Get nan values during train
Closed this issue · 4 comments
Dear,
I try to train a simple model. and get all values in loss
The logfile as attachment.
Can you have a little guide.
Thank you so much
It seems like your data has no stress label or the label is strange (see 'Stress distribution' of log).
Have you tried with is_train_stress
as False?

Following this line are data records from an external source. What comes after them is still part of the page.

theorem warn (w : Warning) (s : State) : s.DecodesTo (s.warn w) where
  frame := rfl
  status := by cases w <;> rfl
  trunc h := by cases w <;> simp [Status.warn, h]
  overrun h := by cases w <;> simp [Status.warn, h]
  underfill h := by cases w <;> simp [Status.warn, h]
  outPos := le_rfl
  bytes _ _ := rfl

/-- R63: `Emit` writes from OUT_POS to OUT_LEN. -/
theorem emitAll (bs : Bytes) (s : State) : s.DecodesTo (s.emitAll bs) := by
  have he := s.emitAll_emitted bs
  have hpos := he.outPos
  refine ⟨?_, ?_, ?_, ?_, ?_, by omega, fun a ha => ?_⟩
  · rw [he.frame]
  · rw [he.status]; split <;> rfl
  · rw [he.status]; split <;> exact id
  · rw [he.status]; split <;> simp
  · rw [he.status]; split <;> exact id
  · rw [he.bytes, if_neg (by omega)]

theorem enterPredictor (s : State) : s.DecodesTo s.enterPredictor := by
  rw [s.enterPredictor_phase]; exact of_frame rfl

theorem afterDecode (s : State) : s.DecodesTo s.afterDecode := by
  unfold State.afterDecode
  split
  · exact (warn .underfill s).trans (enterPredictor _)
  · exact enterPredictor s

theorem truncated (s : State) : s.DecodesTo (s.warn .trunc).afterDecode := (warn .trunc s).trans (afterDecode _)

/-- R159 to R161, with room in the table or without. -/
theorem emitAndAdd (str entry : Bytes) (s : State) : s.DecodesTo (s.emitAndAdd str entry) := by
  refine (emitAll str s).trans ?_
  unfold State.emitAndAdd
  split
  · exact of_frame rfl
  · next v hv =>
    unfold State.addEntry at hv
    split at hv <;> cases hv
    exact of_frame rfl

/-! #### PackBits -/

theorem literalLoop (n : Nat) (s : State) :
    s.DecodesTo (literalLoop n s) ∧ (Machine.literalLoop n s).lzw = s.lzw := by
  induction n generalizing s with
  | zero => exact ⟨of_frame rfl, rfl⟩
  | succ n ih =>
    rw [Machine.literalLoop]
    split
    · exact ⟨truncated s, by simp⟩
    · next b _ =>
      obtain ⟨hto, hlzw⟩ := ih ((s.emit b).advance 8)
      exact ⟨((emitAll [b] s).trans (of_frame rfl)).trans hto, hlzw.trans (by simp)⟩

theorem runRecord {r : Record} (h : runRecord r s = .next t) : s.DecodesTo t ∧ t.lzw = s.lzw := by
  cases r with
  | nop => cases h; exact ⟨of_frame rfl, rfl⟩
  | literal c => cases h; exact literalLoop _ s
  | replicate w =>
    rw [Machine.runRecord, execPbReplicate] at h
    split at h <;> cases h
    · exact ⟨truncated s, by simp⟩
    · exact ⟨(of_frame rfl).trans (emitAll _ (s.advance 8)), by simp⟩

/-- R130: one iteration of the PackBits loop. -/
theorem packBitsStep (h : packBitsStep s = .next t) : s.DecodesTo t ∧ t.lzw = s.lzw := by
  unfold Machine.packBitsStep at h
  split at h
  · cases h; exact ⟨afterDecode s, by simp⟩
  split at h
  · cases h; exact ⟨truncated s, by simp⟩
  · obtain ⟨hto, hlzw⟩ := runRecord h
    exact ⟨(of_frame rfl).trans hto, hlzw⟩

/-! #### LZW -/

theorem execLzwFirst {c : Byte} (h : execLzwFirst c s = .next t) : s.DecodesTo t := by
  cases h
  exact (emitAll _ s).trans (of_frame rfl)

theorem execLzwClear (h : execLzwClear s = .next t) : s.DecodesTo t := by
  suffices hs : s.clearTable.DecodesTo t from (of_frame rfl : s.DecodesTo s.clearTable).trans hs
  unfold Machine.execLzwClear at h
  split at h
  · cases h; exact truncated s.clearTable
  next code v hread =>
  obtain ⟨-, rfl⟩ := State.readCode_some hread
  refine (of_frame rfl).trans (?_ : State.DecodesTo (s.clearTable.advance s.clearTable.lzw.cw.toNat) t)
  split at h
  · cases h; exact afterDecode _
  split at h
  · cases h; exact of_frame rfl
  · exact execLzwFirst h
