-- ==== Sys2Proof/Machine/Turns.lean ====
section
/-! DEFINITION. What one turn of the schedule does: a turn of the block, a host access, an answer of `rnd`, a reset. -/

namespace Sys2Proof.Machine

/-- The block's turn: idle without a command in flight (10_state rule R16); otherwise the latched word is decoded and
its meaning runs, and an illegal word completes with `ILLEGAL_COMMAND` (30_encoding rule R48). -/
def blockTurn (s : State) : Host.Outcome State Fault Refusal :=
  match s.command with
  | none => .next s
  | some w =>
    match decode w with
    | .ok i => exec i s
    | .error _ => .next (commandError .illegalCommand s)

/-- One turn, by agent (20_memory rule R38). -/
def takeTurn (t : Turn) (s : State) : Host.Outcome State Fault Refusal :=
  match t with
  | .block => blockTurn s
  | .read addr size => if oneAlignedWord addr size then hostRead (addr / 4) s else .refused .notOneAlignedWord
  | .write addr size v => if oneAlignedWord addr size then hostWrite (addr / 4) v s else .refused .notOneAlignedWord
  | .answer k a => .next (acceptAnswer k a s)
  | .reset => .next (blockReset s)
  | .release => .next (releaseReset s)

/-- The schedule moves on: the turn now being taken is struck off. -/
def dropTurn (s : State) : State := { s with turns := s.turns.tail }

/-- The next turn of the schedule; when nothing is scheduled the block takes its turn. -/
def nextTurn (s : State) : Host.Outcome State Fault Refusal :=
  match s.turns with
  | [] => blockTurn (dropTurn s)
  | t :: _ => takeTurn t (dropTurn s)

/-- The state right after the host's write of `w` to `CMD` was issued, with the block's turn next; such a write needs
reset released. -/
def placeCommand (w : Word) (s : State) : State :=
  { issue w s with inReset := false, turns := .block :: s.turns }

end Sys2Proof.Machine
end

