-- ==== Sys2Proof/Tests/Slice0.lean ====
section
/-! SUPPORT. The model's own tests. Expected values come from spec/95_test_vectors.md (the vector's name stands in the
test's comment) or from the encoding tables of 30_encoding.md. After them, one witness per hypothesis list of the
obligations: a concrete state that meets all of its hypotheses. -/

namespace Sys2Proof.Tests

open Sys2Proof.Machine

/-! ### Helpers -/

/-- Instance T4 of spec/95: `K = 4`, `MR_ROUNDS = 2`. -/
def t4 : Params := ⟨4, 2, by decide⟩

/-- Instance T5 of spec/95: `K = 5`, `MR_ROUNDS = 2`. -/
def t5 : Params := ⟨5, 2, by decide⟩

/-- A reset instance with its operand registers written. -/
def withOperands (p : Params) (a b x y : Nat) : State :=
  { State.resetOf p with opa := a, opb := b, opp := x, opq := y }

/-- The same with a command issued. -/
def inFlight (i : Instr) (p : Params) (a b x y : Nat) : State := issue (encode i) (withOperands p a b x y)

/-- A state with a schedule. -/
def scheduled (s : State) (ts : List Turn) : State := { s with turns := ts }

/-- An `MRTEST` in flight on `n`, with the port to `rnd` and the rounds passed. -/
def testing (p : Params) (n : Nat) (port : RndPort) (round : Nat) : State :=
  { inFlight .mrtest p n 0 0 0 with rnd := port, round := round, requests := round + 1 }

/-- What the host sees of an outcome: the four results and `STATUS`. -/
def seen (o : Host.Outcome State Fault Refusal) : Option (List Nat × Word) :=
  match o with
  | .next t => some (results t, statusWord t.status)
  | .fault _ => none
  | .refused _ => none

/-! ### Well-formedness: an ill-formed term for each check -/

theorem test_k_below_range : Params.ofNats 1 50 = none := by decide
theorem test_k_above_range : Params.ofNats 65536 50 = none := by decide
theorem test_rounds_zero : Params.ofNats 512 0 = none := by decide
theorem test_rounds_above_range : Params.ofNats 512 256 = none := by decide
theorem test_default_in_range : Params.inRange 512 50 = true ∧ Params.inRange 1 50 = false := by decide
theorem test_reserved_bits_ill_formed : FormatC.wellFormed ⟨1#8, 1#24⟩ = false := by decide
theorem test_opcode_zero_ill_formed : FormatC.wellFormed ⟨0#8, 0#24⟩ = false := by decide
theorem test_opcode_six_ill_formed : FormatC.wellFormed ⟨6#8, 0#24⟩ = false := by decide
theorem test_opcode_five_well_formed : FormatC.wellFormed ⟨5#8, 0#24⟩ = true := by decide
theorem test_narrow_access_ill_formed : turnOk t4 (.read 4 2) = false := by decide
theorem test_misaligned_access_ill_formed : turnOk t4 (.write 6 4 0#32) = false := by decide
theorem test_access_beyond_map_ill_formed : turnOk t4 (.read 48 4) = false ∧ turnOk t4 (.read 44 4) = true := by decide

/-! ### Decoding: words written out bit by bit from Tables 30-A and 30-B -/

theorem test_decode_modsqr : decode 0b00000000000000000000000000000001#32 = .ok .modsqr := by decide
theorem test_decode_sqrtcrt : decode 0b00000000000000000000000000000010#32 = .ok .sqrtcrt := by decide
theorem test_decode_xgcd : decode 0b00000000000000000000000000000011#32 = .ok .xgcd := by decide
theorem test_decode_mrtest : decode 0b00000000000000000000000000000100#32 = .ok .mrtest := by decide
theorem test_decode_clr : decode 0b00000000000000000000000000000101#32 = .ok .clr := by decide
/-- V-I1, V-I3. -/
theorem test_decode_illegal_opcodes :
    decode 0x00000000#32 = .error (.opcode 0#8) ∧ decode 0x000000FF#32 = .error (.opcode 255#8) := by decide
/-- V-I4, V-I5. -/
theorem test_decode_reserved_bits :
    decode 0x00000101#32 = .error (.reservedBits 1#24) ∧
    decode 0x80000002#32 = .error (.reservedBits 0x800000#24) := by decide
theorem test_fetch_runs_command :
    seen (step (State.reset.withFetchWord 32 3)) = some ([1, 0, 0, 0], 0x00000002#32) := by decide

The key is under train:
hi @YutackPark
I set it False
Then train now interrupt without any error, at log
Trainer initialized, ready to training
------------------------------------------------------------------------------------------------------------------------
------------------------------------------------------------------------------------------------------------------------
Epoch 1/10 lr: 0.001000
------------------------------------------------------------------------------------------------------------------------
Do you know why?
This is my input:
input.txt
Firstly, you should uncomment "# - ['TotalLoss', 'None']". SevenNet needs total loss to determine the best checkpoint to save.
However, SevenNet should raise an error and quit if this is the case.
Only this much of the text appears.